I am not sure if this is already published here or not, but I am not able to find it anywhere on the site so I will publish what I found out about Dashboard's drag and drop behavior. I have just discovered that you can drag files, images, attachments in Mail, and selected text from your Desktop workspace to Dashboard widgets. This is performed, for example, by dragging a file in Finder, pressing F12 (to launch Dashboard), and dropping the file onto the appropriate widget in Dashboard.
To get a really good feel for how this works, install the Framing gallery and Dropper widgets that are located in /Developer -> Examples -> Dashboard -> Sample widgets. To get these widgets, you need the Developer Tools installed on your system. If you don't have the dev tools installed, you can just download the Frameurl widget and use it instead.
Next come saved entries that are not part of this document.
theorem answerSlave_write_inRange (hr : s.StoreReady) (hq : quantityAllowed s.cfg f vs.length = true)
    (hb : start.toNat + 1 + vs.length ≤ s.mem.len b) : answerSlave (slaveWrite f b start vs m) s = .next { s with
      mem := s.mem.write b (start.toNat + 1) vs
      evtW := s.evtW ++ [⟨kindOf b, start.toNat, vs⟩]
      rsp := some (.ok (.reply (some (encodeResponse m)))) } := by
  rw [answerSlave_of_ok hr.1 (slaveWrite_inRange hr hq hb), writeState_eq hr.2]

end

/-- A slice of one element is written by setting it (R246, R247). -/
theorem overwrite_singleton {α : Type} {l : List α} {i : Nat} (x : α) (h : i < l.length) :
    overwrite l i [x] = l.set i x := by
  rw [List.set_eq_take_append_cons_drop, if_pos h, overwrite, List.append_assoc]
  rfl

theorem slaveExec_of_bad_coil_value {a v : Word} (hon : v ≠ 0xFF00) (hoff : v ≠ 0x0000) (s : State) :
    slaveExec ([0x05] ++ be16 a ++ be16 v) s = .ok (s, exceptionReply 0x05 s.cfg.excIllegalDataValue) := by
  rw [← u16be_hi_lo v] at hon hoff
  have hd : decodeRequest ([0x05] ++ be16 a ++ be16 v) = .error (.coilValue (u16be (hiByte v) (loByte v))) :=
    congrArg (Except.map _) (coilFields_of_bad_value hon hoff)
  rw [slaveExec_of_error hd]
  rfl

/-- Settles O39: the two outcomes of a write row of one element, and the bad coil value by what the decoder reports. -/
theorem slaveWritesSingle : Obligations.SlaveWritesSingle := by
  intro a v b s hr
  refine ⟨answerSlave_write_outOfRange (f := .writeSingleCoil) (b := .cd) (vs := .bits [b]) hr rfl, fun hb => ?coil,
    fun hon hoff => answerSlave_of_ok hr.1 (slaveExec_of_bad_coil_value hon hoff s),
    answerSlave_write_outOfRange (f := .writeSingleRegister) (b := .hr) (vs := .regs [v]) hr rfl, fun hb => ?register⟩
  case coil =>
    have h := answerSlave_write_inRange (f := .writeSingleCoil) (b := .cd) (start := a) (vs := .bits [b])
      (m := .writeSingleCoil a b) hr rfl hb
    rw [Memory.write, overwrite_singleton b (by omega)] at h
    cases b <;> exact h
  case register =>
    have h := answerSlave_write_inRange (f := .writeSingleRegister) (b := .hr) (start := a) (vs := .regs [v])
      (m := .writeSingleRegister a v) hr rfl hb
    rwa [Memory.write, overwrite_singleton v (by omega)] at h

theorem slaveWriteMultipleCoils_of_wf {bits : List Bool} (start : Word) (h : bits.length ≤ 2040) :
    slaveWriteMultipleCoils start bits = slaveWrite .writeMultipleCoils .cd start (.bits bits)
      (.writeMultipleCoils start (BitVec.ofNat 16 bits.length)) :=
  funext fun _ => if_neg (Nat.not_lt.2 h)

theorem slaveWriteMultipleRegisters_of_wf {regs : List Word} (start : Word) (h : regs.length ≤ 127) :
    slaveWriteMultipleRegisters start regs = slaveWrite .writeMultipleRegisters .hr start (.regs regs)
      (.writeMultipleRegisters start (BitVec.ofNat 16 regs.length)) :=
  funext fun _ => if_neg (Nat.not_lt.2 h)

/-- Settles O40: the three outcomes of a write row for each of the two banks the wire writes. -/
theorem slaveWritesMultiple : Obligations.SlaveWritesMultiple := by
  intro start bits regs s hr hbits hregs
  simp only [exec, execReqWriteMultipleCoils, execReqWriteMultipleRegisters,
    slaveWriteMultipleCoils_of_wf start hbits, slaveWriteMultipleRegisters_of_wf start hregs]
  refine ⟨fun h => answerSlave_write_badQuantity hr ((quantityAllowed_eq_false rfl).2 h),
    fun hmin hmax hb => answerSlave_write_outOfRange hr ?_ hb, fun hmin hmax hb => answerSlave_write_inRange hr ?_ hb,
    fun h => answerSlave_write_badQuantity hr ((quantityAllowed_eq_false rfl).2 h),
    fun hmin hmax hb => answerSlave_write_outOfRange hr ?_ hb, fun hmin hmax hb => answerSlave_write_inRange hr ?_ hb⟩
  all_goals exact (quantityAllowed_eq_true rfl).2 ⟨hmin, hmax⟩

/-! ### What a rejected PDU is answered with -/

theorem slaveMalformed_of_drop {s : State} (fc : Byte) (h : s.cfg.malformedPolicy = .drop) :
    slaveMalformed fc s = .ok (s, none) := by
  rw [slaveMalformed, h]

theorem slaveMalformed_of_exception {s : State} {code : Byte} (fc : Byte)
    (h : s.cfg.malformedPolicy = .exception code) : slaveMalformed fc s = .ok (s, exceptionReply fc code) := by
  rw [slaveMalformed, h]

theorem slaveExec_of_unsupported {fc : Byte}
    (h : fc ∉ ([0x01, 0x02, 0x03, 0x04, 0x05, 0x06, 0x0F, 0x10] : List Byte)) (rest : List Byte) :
    slaveExec (fc :: rest) = slaveUnsupported fc :=
  slaveExec_of_error (decodeRequest_of_unsupported h rest)

theorem slaveExec_of_malformed {fc : Byte} {rest : List Byte}
    (h : decodeRequest (fc :: rest) = .error .length ∨ decodeRequest (fc :: rest) = .error .byteCount) :
    slaveExec (fc :: rest) = slaveMalformed fc :=
  h.elim slaveExec_of_error slaveExec_of_error

/-- The exception bit set in a code that has it is no change (R252). -/
theorem or_exceptionBit_of_le {fc : Byte} (h : 128 ≤ fc.toNat) : fc ||| 0x80 = fc := by
  revert fc; decide +kernel

/-- Settles O41: the unsupported code by `decodeRequest_of_unsupported`, the malformed PDU by its policy. -/
theorem slaveRejections : Obligations.SlaveRejections := by
  refine fun s hc => ⟨fun fc rest hfc => ⟨?exec, ?row, or_exceptionBit_of_le⟩,
    fun fc rest hd => ⟨fun hp => ?drop, fun code hp => ?exception⟩⟩
  case exec => exact answerSlave_of_ok hc (congrFun (slaveExec_of_unsupported hfc rest) s)
  case row =>
    have hu : unsupportedByte fc = true := unsupportedByte_of_decodeRequest (decodeRequest_of_unsupported hfc [])
    exact (exec_reqUnsupported s hu).trans (answerSlave_of_ok hc rfl)
  case drop =>
    exact answerSlave_of_ok hc ((congrFun (slaveExec_of_malformed hd) s).trans (slaveMalformed_of_drop fc hp))
  case exception =>
    exact answerSlave_of_ok hc ((congrFun (slaveExec_of_malformed hd) s).trans (slaveMalformed_of_exception fc hp))

end Sys2Proof.Machine

namespace Sys2Proof

/-! ### What the request decoder can report -/

theorem eq_error_of_map {ε α β : Type} {x : Except ε α} {g : α → β} {r : ε} (h : x.map g = .error r) :
    x = .error r := by
  cases x with
  | error r' => cases h; rfl
  | ok a => cases h

theorem twoWords_eq_error {rest : List Byte} {r : FormatReason} (h : twoWords rest = .error r) : r = .length := by
  unfold twoWords at h
  split at h <;> cases h
  rfl

theorem coilFields_eq_error {rest : List Byte} {r : FormatReason} (h : coilFields rest = .error r) :
    r = .length ∨ ∃ v, r = .coilValue v := by
  unfold coilFields at h
  split at h
  next hw => cases h; exact .inl (twoWords_eq_error hw)
  next =>
    split at h
    next => cases h
    next => cases h; exact .inr ⟨_, rfl⟩

theorem decodeWriteMultipleCoils_eq_error {rest : List Byte} {r : FormatReason}
    (h : decodeWriteMultipleCoils rest = .error r) : r = .length ∨ r = .byteCount := by
  unfold decodeWriteMultipleCoils at h
  split at h
  · split_ifs at h <;> cases h
    · exact .inr rfl
    · exact .inl rfl
  · cases h; exact .inl rfl
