-- ==== Sys2Proof/Syntax.lean ====
section
/-! DEFINITION. The commands of the block: one constructor of `Instr` per row of the opcode table, with the operands the
row carries. What the world outside decides (a measurement, a frame's bytes, the outcome of an analog or a
non-volatile operation) comes in as an operand. -/

namespace Sys2Proof

/-- A host processor: A on HCSA#, B on HCSB# (R61). -/
inductive Proc where
  | A
  | B
  deriving DecidableEq, Repr

/-- Who makes a register write: a host, a plan row of a thread, or a BOOT record (R8, R404). -/
inductive Writer where
  | host (p : Proc)
  | row (t : Fin 16)
  | boot
  deriving DecidableEq, Repr

/-- What the check bits of a fetched SRAM word showed (R25). -/
inductive Ecc where
  | clean
  | corrected
  | double
  deriving DecidableEq, Repr

/-- The wake sources of R31. -/
inductive WakeSource where
  | aoTimeout
  | analog
  | gauge
  | loop
  | link
  | host
  | gpio
  | fault
  deriving DecidableEq, Repr

/-- One host frame, from the fall of a chip select to its rise (R50). -/
structure Frame where
  /-- Whose chip select. -/
  p      : Proc
  /-- HCSA# and HCSB# were low together at some point of the frame (R64). -/
  both   : Bool
  /-- The bytes the host sent, the command first. -/
  bytes  : List Byte
  /-- For a read: data words whose last bit was shifted out before the chip select rose (R57). -/
  words  : Nat
  /-- For a read: the wait bytes before the marker; `none` when the fetch cannot complete within 64 (R54, R56). -/
  waits  : Option Nat
  /-- For a read of an SRAM window: what the check bits of each word showed, the first word first; the words beyond the
  list were clean (R25). -/
  ecc    : List Ecc
  deriving DecidableEq, Repr

/-- What discovery finds on a flash chip select (R383): log2 of the part's bytes, whether it can be addressed with 3 bytes,
quad-read support and the page size. -/
structure Sfdp where
  log2  : Nat
  addr3 : Bool
  quad  : Bool
  page  : Nat
  deriving DecidableEq, Repr

/-- The input as the half-bridge's law has seen it (R218): the input current, mA, and ∫(MA − IIN) dt ÷ 1 ms since the last
sample, mA. -/
structure HbSample where
  iin : Nat
  acc : Int
  deriving DecidableEq, Repr

/-- One channel of a finished scan (R185–R187): the raw codes of ADC-A's and ADC-B's samples, and the value in the channel's
unit where the spec gives no conversion from the code. -/
structure AdcSample where
  ch    : Nat
  a     : List Nat
  b     : List Nat
  value : Nat
  deriving DecidableEq, Repr

/-- What a phase showed in the last period of its loop (R116, R117): ISENk − ISREF on average and at its peak, µV, and the
crossing of its comparator: the time after the slot start, 78.125 ps units, with the sensed voltage and the demand there. -/
structure PhaseMeas where
  k      : Nat
  avg    : Int
  peak   : Int
  on     : Nat
  isen   : Int
  demand : Int
  deriving DecidableEq, Repr

/-- What one quantity of a health probe delivered (R151), in the units of the HEALTH registers: per phase the share error,
the inductance and the thermal rise; per loop the crossover and phase margin, and the output capacitance and ESR. -/
inductive Measured where
  | share (v : List (Nat × Int))
  | ind (v : List (Nat × Nat))
  | resp (fc pm : Nat)
  | cout (cout esr : Nat)
  | therm (v : List (Nat × Nat))
  /-- The condition of R151 was not met. -/
  | skipped
  deriving DecidableEq, Repr

/-- A frame as a link receiver saw it (R266): an SD followed the preamble, a Manchester violation fell inside it, and its
bits between SD and ED, first bit first. -/
structure RxFrame where
  sd        : Bool
  violation : Bool
  bits      : List Bool
  deriving DecidableEq, Repr

/-- A reply that answers nothing (R266, R269): a frame that is not accepted, a reply whose epoch is an older one, or one whose
kind does not fit the request. -/
inductive BadReply where
  | invalid (r : RxFrame)
  | stale
  | unexpected
  deriving DecidableEq, Repr

/-- What the physical array showed while an OTP operation or the boot reads ran (R393, R402, R407). -/
structure OtpSense where
  /-- Words read with a single-bit error, or with an uncorrectable one. -/
  corrected : List Nat
  uncorr    : List Nat
  /-- Words whose two readings differ. -/
  marginal  : List Nat
  /-- The step of a programming sequence (word of a row, then fuse) whose verification failed for good. -/
  fails     : Option Nat
  /-- Re-pulses used. -/
  pulses    : Nat
  /-- VIN fell below 12 V during this step's pulse. -/
  lowv      : Option Nat
  deriving DecidableEq, Repr

/-- One conversion of a remote channel (R328): the diode's forward voltages in µV, or the thermistor's resistance in
ohms. -/
structure TdReading where
  v10  : Nat
  v100 : Nat
  ohm  : Nat
  deriving DecidableEq, Repr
My favorite example is to take an image file from Finder or an attachment, drag it, hit F12, and drop it onto the Framing Gallery widget. The Frame will adjust to the size of the image. An additional bonus is if you have an animated GIF file and you drag it to this widget, it will play! The downside is that it will only take one image at a time.
Another good example is to take an attachment from Mail, drag it, hit F12, and drop it onto the Dropper widget. The result is that you get the file/URL location of the attachment. Sure you can do this with Terminal, but you have the option of using the widget if you want to. The Dropper widget also works on a URL from a browser.
A more generic example is you can select some text from Mail, TextEdit, your browser, etc. Drag the selected text, hit F12, and drop the selected text onto any widget that will accept the text such as the Dictionary, Wikipedia or Notepad widgets. From there, you can activate the widget on the selected text as normal.
There are probably other good examples with Dashboard drag and drop behavior, but I wanted to highlight the ones that I found interesting. Please feel free to weigh in on your experience.